╭─ Source material

-- ==== Sys2Proof/Laws/State.lean ====
section
/-! SUPPORT. What each named update of the state leaves as it was, field by field and read by read, and what it writes. -/

namespace Sys2Proof.Machine

/-- The fields that State.setGr leaves. -/
@[simp] theorem State.setGr_fields (s : State) (g : Nat) (x : Grate) : (s.setGr g x).pending = s.pending ∧ (s.setGr g x).tick = s.tick ∧
    (s.setGr g x).elapsed = s.elapsed ∧ (s.setGr g x).free = s.free ∧ (s.setGr g x).out = s.out ∧ (s.setGr g x).mem = s.mem ∧
    (s.setGr g x).badLines = s.badLines ∧ (s.setGr g x).memCtl = s.memCtl ∧ (s.setGr g x).ctxClass = s.ctxClass ∧
    (s.setGr g x).harts = s.harts ∧ (s.setGr g x).spadWins = s.spadWins ∧ (s.setGr g x).resv = s.resv ∧
    (s.setGr g x).tallies = s.tallies ∧ (s.setGr g x).ctxs = s.ctxs ∧ (s.setGr g x).xlat = s.xlat ∧ (s.setGr g x).owners = s.owners ∧
    (s.setGr g x).rot = s.rot ∧ (s.setGr g x).rings = s.rings ∧ (s.setGr g x).ringq = s.ringq ∧ (s.setGr g x).ringCmd = s.ringCmd ∧
    (s.setGr g x).jobs = s.jobs ∧ (s.setGr g x).reqs = s.reqs ∧ (s.setGr g x).nextReq = s.nextReq ∧ (s.setGr g x).waitRecs = s.waitRecs ∧
    (s.setGr g x).streams = s.streams ∧ (s.setGr g x).streamBad = s.streamBad ∧ (s.setGr g x).coefs = s.coefs ∧
    (s.setGr g x).fulStat = s.fulStat ∧ (s.setGr g x).coh = s.coh ∧ (s.setGr g x).ports = s.ports ∧ (s.setGr g x).hosts = s.hosts ∧
    (s.setGr g x).fabric = s.fabric ∧ (s.setGr g x).flue = s.flue ∧ (s.setGr g x).group = s.group ∧ (s.setGr g x).power = s.power ∧
    (s.setGr g x).kindle = s.kindle ∧ (s.setGr g x).trust = s.trust ∧ (s.setGr g x).stoker = s.stoker ∧ (s.setGr g x).train = s.train ∧
    (s.setGr g x).served = s.served := by
  repeat' constructor

/-- The reads that State.setGr leaves. -/
@[simp] theorem State.setGr_reads (s : State) (g : Nat) (x : Grate) (k j : Nat) : (s.setGr g x).ht k = s.ht k ∧
    (s.setGr g x).ring k = s.ring k ∧ (s.setGr g x).rq k = s.rq k ∧ (s.setGr g x).stream k = s.stream k ∧
    (s.setGr g x).tally k = s.tally k ∧ (s.setGr g x).job k = s.job k ∧ (s.setGr g x).host k = s.host k ∧
    (s.setGr g x).port k = s.port k ∧ (s.setGr g x).ctxE k = s.ctxE k ∧ (s.setGr g x).fl k = s.fl k ∧ (s.setGr g x).memb k = s.memb k ∧
    (s.setGr g x).bundle k j = s.bundle k j ∧ (s.setGr g x).test k = s.test k ∧ (s.setGr g x).mctl k = s.mctl k ∧
    (s.setGr g x).maint k = s.maint k ∧ (s.setGr g x).pool k = s.pool k ∧ (s.setGr g x).dirE k = s.dirE k ∧
    (s.setGr g x).al k j = s.al k j ∧ (s.setGr g x).txn k = s.txn k := by
  repeat' constructor

@[simp] theorem State.setGr_same (s : State) (g : Nat) (x : Grate) : (s.setGr g x).gr g = x := Tab.get_put_same _ _ _ _

@[simp] theorem State.setGr_setGr (s : State) (g : Nat) (x y : Grate) : (s.setGr g x).setGr g y = s.setGr g y := by
  simp [State.setGr]

theorem State.setGr_other (s : State) (g : Nat) (x : Grate) {i : Nat} (hne : i ≠ g) :
    (s.setGr g x).gr i = s.gr i := Tab.get_put_other _ _ _ hne

/-- The fields that State.setHt leaves. -/
@[simp] theorem State.setHt_fields (s : State) (h : Nat) (x : Hart) : (s.setHt h x).pending = s.pending ∧ (s.setHt h x).tick = s.tick ∧
    (s.setHt h x).elapsed = s.elapsed ∧ (s.setHt h x).free = s.free ∧ (s.setHt h x).out = s.out ∧ (s.setHt h x).mem = s.mem ∧
    (s.setHt h x).badLines = s.badLines ∧ (s.setHt h x).memCtl = s.memCtl ∧ (s.setHt h x).ctxClass = s.ctxClass ∧
    (s.setHt h x).grates = s.grates ∧ (s.setHt h x).spadWins = s.spadWins ∧ (s.setHt h x).resv = s.resv ∧
    (s.setHt h x).tallies = s.tallies ∧ (s.setHt h x).ctxs = s.ctxs ∧ (s.setHt h x).xlat = s.xlat ∧ (s.setHt h x).owners = s.owners ∧
    (s.setHt h x).rot = s.rot ∧ (s.setHt h x).rings = s.rings ∧ (s.setHt h x).ringq = s.ringq ∧ (s.setHt h x).ringCmd = s.ringCmd ∧
    (s.setHt h x).jobs = s.jobs ∧ (s.setHt h x).reqs = s.reqs ∧ (s.setHt h x).nextReq = s.nextReq ∧ (s.setHt h x).waitRecs = s.waitRecs ∧
    (s.setHt h x).streams = s.streams ∧ (s.setHt h x).streamBad = s.streamBad ∧ (s.setHt h x).coefs = s.coefs ∧
    (s.setHt h x).fulStat = s.fulStat ∧ (s.setHt h x).coh = s.coh ∧ (s.setHt h x).ports = s.ports ∧ (s.setHt h x).hosts = s.hosts ∧
    (s.setHt h x).fabric = s.fabric ∧ (s.setHt h x).flue = s.flue ∧ (s.setHt h x).group = s.group ∧ (s.setHt h x).power = s.power ∧
    (s.setHt h x).kindle = s.kindle ∧ (s.setHt h x).trust = s.trust ∧ (s.setHt h x).stoker = s.stoker ∧ (s.setHt h x).train = s.train ∧
    (s.setHt h x).served = s.served := by
  repeat' constructor

/-- The reads that State.setHt leaves. -/
@[simp] theorem State.setHt_reads (s : State) (h : Nat) (x : Hart) (k j : Nat) : (s.setHt h x).gr k = s.gr k ∧
    (s.setHt h x).ring k = s.ring k ∧ (s.setHt h x).rq k = s.rq k ∧ (s.setHt h x).stream k = s.stream k ∧
    (s.setHt h x).tally k = s.tally k ∧ (s.setHt h x).job k = s.job k ∧ (s.setHt h x).host k = s.host k ∧
    (s.setHt h x).port k = s.port k ∧ (s.setHt h x).ctxE k = s.ctxE k ∧ (s.setHt h x).fl k = s.fl k ∧ (s.setHt h x).memb k = s.memb k ∧
    (s.setHt h x).bundle k j = s.bundle k j ∧ (s.setHt h x).test k = s.test k ∧ (s.setHt h x).mctl k = s.mctl k ∧
    (s.setHt h x).maint k = s.maint k ∧ (s.setHt h x).pool k = s.pool k ∧ (s.setHt h x).dirE k = s.dirE k ∧
    (s.setHt h x).al k j = s.al k j ∧ (s.setHt h x).txn k = s.txn k := by
  repeat' constructor

@[simp] theorem State.setHt_same (s : State) (h : Nat) (x : Hart) : (s.setHt h x).ht h = x := Tab.get_put_same _ _ _ _

@[simp] theorem State.setHt_setHt (s : State) (h : Nat) (x y : Hart) : (s.setHt h x).setHt h y = s.setHt h y := by
  simp [State.setHt]

theorem State.setHt_other (s : State) (h : Nat) (x : Hart) {i : Nat} (hne : i ≠ h) :
    (s.setHt h x).ht i = s.ht i := Tab.get_put_other _ _ _ hne

/-- The fields that State.setRing leaves. -/
@[simp] theorem State.setRing_fields (s : State) (r : Nat) (x : Ring) : (s.setRing r x).pending = s.pending ∧
    (s.setRing r x).tick = s.tick ∧ (s.setRing r x).elapsed = s.elapsed ∧ (s.setRing r x).free = s.free ∧ (s.setRing r x).out = s.out ∧
    (s.setRing r x).mem = s.mem ∧ (s.setRing r x).badLines = s.badLines ∧ (s.setRing r x).memCtl = s.memCtl ∧
    (s.setRing r x).ctxClass = s.ctxClass ∧ (s.setRing r x).grates = s.grates ∧ (s.setRing r x).harts = s.harts ∧
    (s.setRing r x).spadWins = s.spadWins ∧ (s.setRing r x).resv = s.resv ∧ (s.setRing r x).tallies = s.tallies ∧
    (s.setRing r x).ctxs = s.ctxs ∧ (s.setRing r x).xlat = s.xlat ∧ (s.setRing r x).owners = s.owners ∧ (s.setRing r x).rot = s.rot ∧
    (s.setRing r x).ringq = s.ringq ∧ (s.setRing r x).ringCmd = s.ringCmd ∧ (s.setRing r x).jobs = s.jobs ∧
    (s.setRing r x).reqs = s.reqs ∧ (s.setRing r x).nextReq = s.nextReq ∧ (s.setRing r x).waitRecs = s.waitRecs ∧
    (s.setRing r x).streams = s.streams ∧ (s.setRing r x).streamBad = s.streamBad ∧ (s.setRing r x).coefs = s.coefs ∧
    (s.setRing r x).fulStat = s.fulStat ∧ (s.setRing r x).coh = s.coh ∧ (s.setRing r x).ports = s.ports ∧
    (s.setRing r x).hosts = s.hosts ∧ (s.setRing r x).fabric = s.fabric ∧ (s.setRing r x).flue = s.flue ∧
    (s.setRing r x).group = s.group ∧ (s.setRing r x).power = s.power ∧ (s.setRing r x).kindle = s.kindle ∧
    (s.setRing r x).trust = s.trust ∧ (s.setRing r x).stoker = s.stoker ∧ (s.setRing r x).train = s.train ∧
    (s.setRing r x).served = s.served := by
  repeat' constructor

/-- The reads that State.setRing leaves. -/
@[simp] theorem State.setRing_reads (s : State) (r : Nat) (x : Ring) (k j : Nat) : (s.setRing r x).gr k = s.gr k ∧
    (s.setRing r x).ht k = s.ht k ∧ (s.setRing r x).rq k = s.rq k ∧ (s.setRing r x).stream k = s.stream k ∧
    (s.setRing r x).tally k = s.tally k ∧ (s.setRing r x).job k = s.job k ∧ (s.setRing r x).host k = s.host k ∧
    (s.setRing r x).port k = s.port k ∧ (s.setRing r x).ctxE k = s.ctxE k ∧ (s.setRing r x).fl k = s.fl k ∧
    (s.setRing r x).memb k = s.memb k ∧ (s.setRing r x).bundle k j = s.bundle k j ∧ (s.setRing r x).test k = s.test k ∧
    (s.setRing r x).mctl k = s.mctl k ∧ (s.setRing r x).maint k = s.maint k ∧ (s.setRing r x).pool k = s.pool k ∧
    (s.setRing r x).dirE k = s.dirE k ∧ (s.setRing r x).al k j = s.al k j ∧ (s.setRing r x).txn k = s.txn k := by
  repeat' constructor

@[simp] theorem State.setRing_same (s : State) (r : Nat) (x : Ring) : (s.setRing r x).ring r = x := Tab.get_put_same _ _ _ _

@[simp] theorem State.setRing_setRing (s : State) (r : Nat) (x y : Ring) : (s.setRing r x).setRing r y = s.setRing r y := by
  simp [State.setRing]

theorem State.setRing_other (s : State) (r : Nat) (x : Ring) {i : Nat} (hne : i ≠ r) :
    (s.setRing r x).ring i = s.ring i := Tab.get_put_other _ _ _ hne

╰─

What is needed is every line of the records above that contains the word "reqs".

* [Reply to the task]:
    (s.setGr g x).jobs = s.jobs ∧ (s.setGr g x).reqs = s.reqs ∧ (s.setGr g x).nextReq = s.nextReq ∧ (s.setGr g x).waitRecs = s.waitRecs ∧
    (s.setHt h x).jobs = s.jobs ∧ (s.setHt h x).reqs = s.reqs ∧ (s.setHt h x).nextReq = s.nextReq ∧ (s.setHt h x).waitRecs = s.waitRecs ∧
    (s.setRing r x).reqs = s.reqs ∧ (s.setRing r x).nextReq = s.nextReq ∧ (s.setRing r x).waitRecs = s.waitRecs ∧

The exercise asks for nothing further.